-- ==== Sys2Proof/Machine/Uniform.lean ====
section
/-! DEFINITION. The uniform classes SI and SM and the predicate class PR (10 R173 to R177). -/
namespace Sys2Proof.Machine
open Sys2Proof

/-! ## 32-bit integer arithmetic, shared with VI (10 R173, 11 R201) -/

/-- Bits [63:32] of a signed product. -/
def mulHi (a b : Word) : Word := ((a.signExtend 64 * b.signExtend 64) >>> 32).setWidth 32
/-- Bits [63:32] of an unsigned product. -/
def mulHiU (a b : Word) : Word := ((a.setWidth 64 * b.setWidth 64) >>> 32).setWidth 32
/-- 0 if b ≥ 32, else a << b. -/
def shl (a b : Word) : Word := if 32 ≤ b.toNat then 0 else a <<< b.toNat
/-- 0 if b ≥ 32, else a shifted right logically. -/
def shr (a b : Word) : Word := if 32 ≤ b.toNat then 0 else a >>> b.toNat
/-- All bits a[31] if b ≥ 32, else a shifted right arithmetically. -/
def sra (a b : Word) : Word := a.sshiftRight (min b.toNat 31)
/-- Signed minimum. -/
def minS (a b : Word) : Word := if a.slt b then a else b
/-- Signed maximum. -/
def maxS (a b : Word) : Word := if a.slt b then b else a
/-- Unsigned minimum. -/
def minU (a b : Word) : Word := if a.ult b then a else b
/-- Unsigned maximum. -/
def maxU (a b : Word) : Word := if a.ult b then b else a
/-- Leading zero bits; 32 for 0. -/
def clz (a : Word) : Word := if a = 0 then 32 else BitVec.ofNat 32 (31 - Nat.log2 a.toNat)
/-- Set bits. -/
def popc (a : Word) : Word := BitVec.ofNat 32 ((List.range 32).filter a.getLsbD).length

/-- A comparison of two values of a width (10 R174). -/
def compare {n : Nat} (c : Cond) (a b : BitVec n) : Bool :=
  match c with
  | .eq => a == b
  | .ne => a != b
  | .slt => a.slt b
  | .sle => a.sle b
  | .sgt => b.slt a
  | .sge => b.sle a
  | .ult => a.ult b
  | .ule => a.ule b
  | .ugt => b.ult a
  | .uge => b.ule a

/-! ## The shapes of uniform words: each acts once for its path, or not at all when its guard does not hold -/

/-- A word that acts once for its path when its uniform guard holds. -/
def oncePath (s : State) (g : Guard) (q : Bool) (kind : LatchKind) (f : View → View) :
    Host.Outcome State Fault Refusal :=
  onPath s (fun x => (if x.guardOn g then f x else x.skip q kind).commit)
/-- A word of format A with a 32-bit uniform result from three uniform sources. -/
def uniWord {β γ μ : Type} (w : FmtA (Dest (Fin 64)) USrc β γ μ) (reads : List USrc) (f : View → Word) (s : State) :
    Host.Outcome State Fault Refusal :=
  oncePath s w.g w.q .uni (fun x =>
    let y := x.sample (reads.any USrc.isClk)
    y.putUni w.d w.q (f y))
/-- A result of two uniform sources. -/
def uniWord2 {γ μ : Type} (w : FmtA (Dest (Fin 64)) USrc USrc γ μ) (f : Word → Word → Word) (s : State) :
    Host.Outcome State Fault Refusal :=
  uniWord w [w.a, w.b] (fun x => f (x.uni w.a) (x.uni w.b)) s
/-- A 64-bit result to an even pair (R173). -/
def pairWord {γ μ : Type} (w : FmtA (Fin 32) USrc64 USrc64 γ μ) (f : DWord → DWord → DWord) (s : State) :
    Host.Outcome State Fault Refusal :=
  oncePath s w.g w.q .none (fun x =>
    { x with g := x.g.setSpair (2 * w.d.val) (f (x.uni64 w.a) (x.uni64 w.b)), p := x.p.retire w.q .none })
/-- A uniform predicate written. -/
def uniPredWord {α β γ μ : Type} (w : FmtA (Fin 16) α β γ μ) (reads : List USrc) (f : View → Bool) (s : State) :
    Host.Outcome State Fault Refusal :=
  oncePath s w.g w.q .none (fun x =>
    let y := x.sample (reads.any USrc.isClk)
    { y with g := y.g.setQ w.d.val (f y), p := y.p.retire w.q .none })
/-- A lane predicate written in the active lanes (R177); no latch, no flag. -/
def predWord {α β γ μ : Type} (w : FmtA (Fin 96) α β γ μ) (reads : Bool) (f : View → Lanes) (s : State) :
    Host.Outcome State Fault Refusal :=
  onPath s (fun x =>
    let y := x.sample (reads && x.guardOn w.g)
    { y with g := y.setPreds w.d.val (y.active w.g &&& lowLanes y.w) (f y), p := y.p.retire w.q .none }.commit)

/-! ## SI -/

/-- SI.ADD (R173): (a + b)[31:0]. -/
def execSiAdd (w : FmtA (Dest (Fin 64)) USrc USrc Unit Unit) (s : State) : Host.Outcome State Fault Refusal :=
  uniWord2 w (· + ·) s
/-- SI.SUB (R173): (a − b)[31:0]. -/
def execSiSub (w : FmtA (Dest (Fin 64)) USrc USrc Unit Unit) (s : State) : Host.Outcome State Fault Refusal :=
  uniWord2 w (· - ·) s
/-- SI.MUL (R173): (a × b)[31:0]. -/
def execSiMul (w : FmtA (Dest (Fin 64)) USrc USrc Unit Unit) (s : State) : Host.Outcome State Fault Refusal :=
  uniWord2 w (· * ·) s
/-- SI.MULH (R173): bits [63:32] of a × b, unsigned under .U. -/
def execSiMulh (w : FmtA (Dest (Fin 64)) USrc USrc Unit Bool) (s : State) : Host.Outcome State Fault Refusal :=
  uniWord2 w (if w.mod then mulHiU else mulHi) s
/-- SI.MAD (R173). -/
def execSiMad (w : FmtA (Dest (Fin 64)) USrc USrc USrc Unit) (s : State) : Host.Outcome State Fault Refusal :=
  uniWord w [w.a, w.b, w.cc] (fun x => x.uni w.a * x.uni w.b + x.uni w.cc) s
/-- SI.AND (R173). -/
def execSiAnd (w : FmtA (Dest (Fin 64)) USrc USrc Unit Unit) (s : State) : Host.Outcome State Fault Refusal :=
  uniWord2 w (· &&& ·) s
/-- SI.OR (R173). -/
def execSiOr (w : FmtA (Dest (Fin 64)) USrc USrc Unit Unit) (s : State) : Host.Outcome State Fault Refusal :=
  uniWord2 w (· ||| ·) s
/-- SI.XOR (R173). -/
def execSiXor (w : FmtA (Dest (Fin 64)) USrc USrc Unit Unit) (s : State) : Host.Outcome State Fault Refusal :=
  uniWord2 w (· ^^^ ·) s
/-- SI.SHL (R173). -/
def execSiShl (w : FmtA (Dest (Fin 64)) USrc USrc Unit Unit) (s : State) : Host.Outcome State Fault Refusal :=
  uniWord2 w shl s
/-- SI.SHR (R173). -/
def execSiShr (w : FmtA (Dest (Fin 64)) USrc USrc Unit Unit) (s : State) : Host.Outcome State Fault Refusal :=
  uniWord2 w shr s
/-- SI.SRA (R173). -/
def execSiSra (w : FmtA (Dest (Fin 64)) USrc USrc Unit Unit) (s : State) : Host.Outcome State Fault Refusal :=
  uniWord2 w sra s
/-- SI.MIN (R173). -/
def execSiMin (w : FmtA (Dest (Fin 64)) USrc USrc Unit Unit) (s : State) : Host.Outcome State Fault Refusal :=
  uniWord2 w minS s
/-- SI.MAX (R173). -/
def execSiMax (w : FmtA (Dest (Fin 64)) USrc USrc Unit Unit) (s : State) : Host.Outcome State Fault Refusal :=
  uniWord2 w maxS s
/-- SI.MINU (R173). -/
def execSiMinu (w : FmtA (Dest (Fin 64)) USrc USrc Unit Unit) (s : State) : Host.Outcome State Fault Refusal :=
  uniWord2 w minU s
/-- SI.MAXU (R173). -/
def execSiMaxu (w : FmtA (Dest (Fin 64)) USrc USrc Unit Unit) (s : State) : Host.Outcome State Fault Refusal :=
  uniWord2 w maxU s
/-- SI.CLZ (R173). -/
def execSiClz (w : FmtA (Dest (Fin 64)) USrc Unit Unit Unit) (s : State) : Host.Outcome State Fault Refusal :=
  uniWord w [w.a] (fun x => clz (x.uni w.a)) s
/-- SI.POPC (R173). -/
def execSiPopc (w : FmtA (Dest (Fin 64)) USrc Unit Unit Unit) (s : State) : Host.Outcome State Fault Refusal :=
  uniWord w [w.a] (fun x => popc (x.uni w.a)) s
/-- SI.SEL (R173). -/
def execSiSel (w : FmtA (Dest (Fin 64)) USrc USrc QSrc Unit) (s : State) : Host.Outcome State Fault Refusal :=
  uniWord w [w.a, w.b] (fun x => if x.upred w.cc then x.uni w.a else x.uni w.b) s
/-- SI.ADD64 (R173), on pairs. -/
def execSiAdd64 (w : FmtA (Fin 32) USrc64 USrc64 Unit Unit) (s : State) : Host.Outcome State Fault Refusal :=
  pairWord w (· + ·) s
/-- SI.SUB64 (R173), on pairs. -/
def execSiSub64 (w : FmtA (Fin 32) USrc64 USrc64 Unit Unit) (s : State) : Host.Outcome State Fault Refusal :=
  pairWord w (· - ·) s
/-- SI.MUL64 (R173), on pairs. -/
def execSiMul64 (w : FmtA (Fin 32) USrc64 USrc64 Unit Unit) (s : State) : Host.Outcome State Fault Refusal :=
  pairWord w (· * ·) s
/-- SI.CMP (R174). -/
def execSiCmp (w : FmtA (Fin 16) USrc USrc Unit SiCond) (s : State) : Host.Outcome State Fault Refusal :=
  uniPredWord w [w.a, w.b] (fun x =>
    if w.mod.wide then compare w.mod.cond (x.uniPair w.a) (x.uniPair w.b)
    else compare w.mod.cond (x.uni w.a) (x.uni w.b)) s
/-! ## SM (R175, R176) -/

/-- SM.MOV: s[D] = a. -/
def execSmMov (w : FmtA (Dest (Fin 64)) USrc Unit Unit Unit) (s : State) : Host.Outcome State Fault Refusal :=
  uniWord w [w.a] (fun x => x.uni w.a) s
/-- SM.MOVI: IMM23 sign-extended. -/
def execSmMovi (w : FmtI (Dest (Fin 64)) Unit) (s : State) : Host.Outcome State Fault Refusal :=
  oncePath s w.g w.q .uni (fun x => x.putUni w.d w.q (w.imm.signExtend 32))
/-- The pair that SM.MOVH writes (R176). -/
def movh (part : Bool) (imm : BitVec 23) (v : DWord) : DWord :=
  if part then ((imm.setWidth 64) <<< 46) ||| (v &&& 0x00003FFFFFFFFFFF#64)
  else ((imm.setWidth 64) <<< 23) ||| (v &&& 0x00000000007FFFFF#64)
/-- SM.MOVH (R176). -/
def execSmMovh (w : FmtI (Fin 32) Bool) (s : State) : Host.Outcome State Fault Refusal :=
  oncePath s w.g w.q .none (fun x =>
    { x with g := x.g.setSpair (2 * w.d.val) (movh w.a w.imm (x.g.spair (2 * w.d.val))), p := x.p.retire w.q .none })
/-- SM.QAND. -/
def execSmQand (w : FmtA (Fin 16) QSrc QSrc Unit Unit) (s : State) : Host.Outcome State Fault Refusal :=
  uniPredWord w [] (fun x => (x.upred w.a && x.upred w.b)) s
/-- SM.QOR. -/
def execSmQor (w : FmtA (Fin 16) QSrc QSrc Unit Unit) (s : State) : Host.Outcome State Fault Refusal :=
  uniPredWord w [] (fun x => (x.upred w.a || x.upred w.b)) s
/-- SM.QXOR. -/
def execSmQxor (w : FmtA (Fin 16) QSrc QSrc Unit Unit) (s : State) : Host.Outcome State Fault Refusal :=
  uniPredWord w [] (fun x => (x.upred w.a != x.upred w.b)) s
/-- SM.QNOT. -/
def execSmQnot (w : FmtA (Fin 16) QSrc Unit Unit Unit) (s : State) : Host.Outcome State Fault Refusal :=
  uniPredWord w [] (fun x => !x.upred w.a) s
/-- SM.QMOV: q[D] = (a ≠ 0). -/
def execSmQmov (w : FmtA (Fin 16) USrc Unit Unit Unit) (s : State) : Host.Outcome State Fault Refusal :=
  uniPredWord w [w.a] (fun x => x.uni w.a != 0) s
/-! ## PR (R177) -/

/-- PR.AND. -/
def execPrAnd (w : FmtA (Fin 96) PSrc PSrc Unit Unit) (s : State) : Host.Outcome State Fault Refusal :=
  predWord w false (fun x => x.predLanes w.a &&& x.predLanes w.b) s
/-- PR.OR. -/
def execPrOr (w : FmtA (Fin 96) PSrc PSrc Unit Unit) (s : State) : Host.Outcome State Fault Refusal :=
  predWord w false (fun x => x.predLanes w.a ||| x.predLanes w.b) s
/-- PR.XOR. -/
def execPrXor (w : FmtA (Fin 96) PSrc PSrc Unit Unit) (s : State) : Host.Outcome State Fault Refusal :=
  predWord w false (fun x => x.predLanes w.a ^^^ x.predLanes w.b) s
/-- PR.NOT. -/
def execPrNot (w : FmtA (Fin 96) PSrc Unit Unit Unit) (s : State) : Host.Outcome State Fault Refusal :=
  predWord w false (fun x => ~~~ (x.predLanes w.a)) s
/-- PR.MOV. -/
def execPrMov (w : FmtA (Fin 96) PSrc Unit Unit Unit) (s : State) : Host.Outcome State Fault Refusal :=
  predWord w false (fun x => x.predLanes w.a) s
/-- A mask of the lanes below `n` in which a condition holds. -/
def maskOf (n : Nat) (f : Nat → Bool) : Lanes := BitVec.ofNat 64 ((List.range n).foldr (fun i a => (if f i then 1 else 0) * 2 ^ i + a) 0)
/-- PR.SET: bit (b mod 32) of a. -/
def execPrSet (w : FmtA (Fin 96) Src Src Unit Unit) (s : State) : Host.Outcome State Fault Refusal :=
  predWord w (Src.isClk w.a || Src.isClk w.b) (fun x =>
    maskOf x.w (fun i => (x.lane w.a i).getLsbD ((x.lane w.b i).toNat % 32))) s
/-- PR.CNT: the number of active lanes whose a holds, written once for the path; 0 when no lane is active. Under a uniform guard
that does not hold it writes nothing (08 R141; DESIGN CHOICE, log 67). -/
def execPrCnt (w : FmtA (Fin 64) PSrc Unit Unit Unit) (s : State) : Host.Outcome State Fault Refusal :=
  onPath s (fun x =>
    let n := (lanesBelow x.w (x.active w.g &&& x.predLanes w.a)).length
    (if x.guardOn w.g then { x with g := x.g.setS w.d.val (BitVec.ofNat 32 n), p := x.p.retire w.q .none }
     else x.skip w.q .none).commit)

end Sys2Proof.Machine
end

_ _ _ _

| EXERCISE |
All lines in the records above that contain "Machine" are to be reported.

| TASK RESULT |
-- ==== Sys2Proof/Machine/Uniform.lean ====
namespace Sys2Proof.Machine
end Sys2Proof.Machine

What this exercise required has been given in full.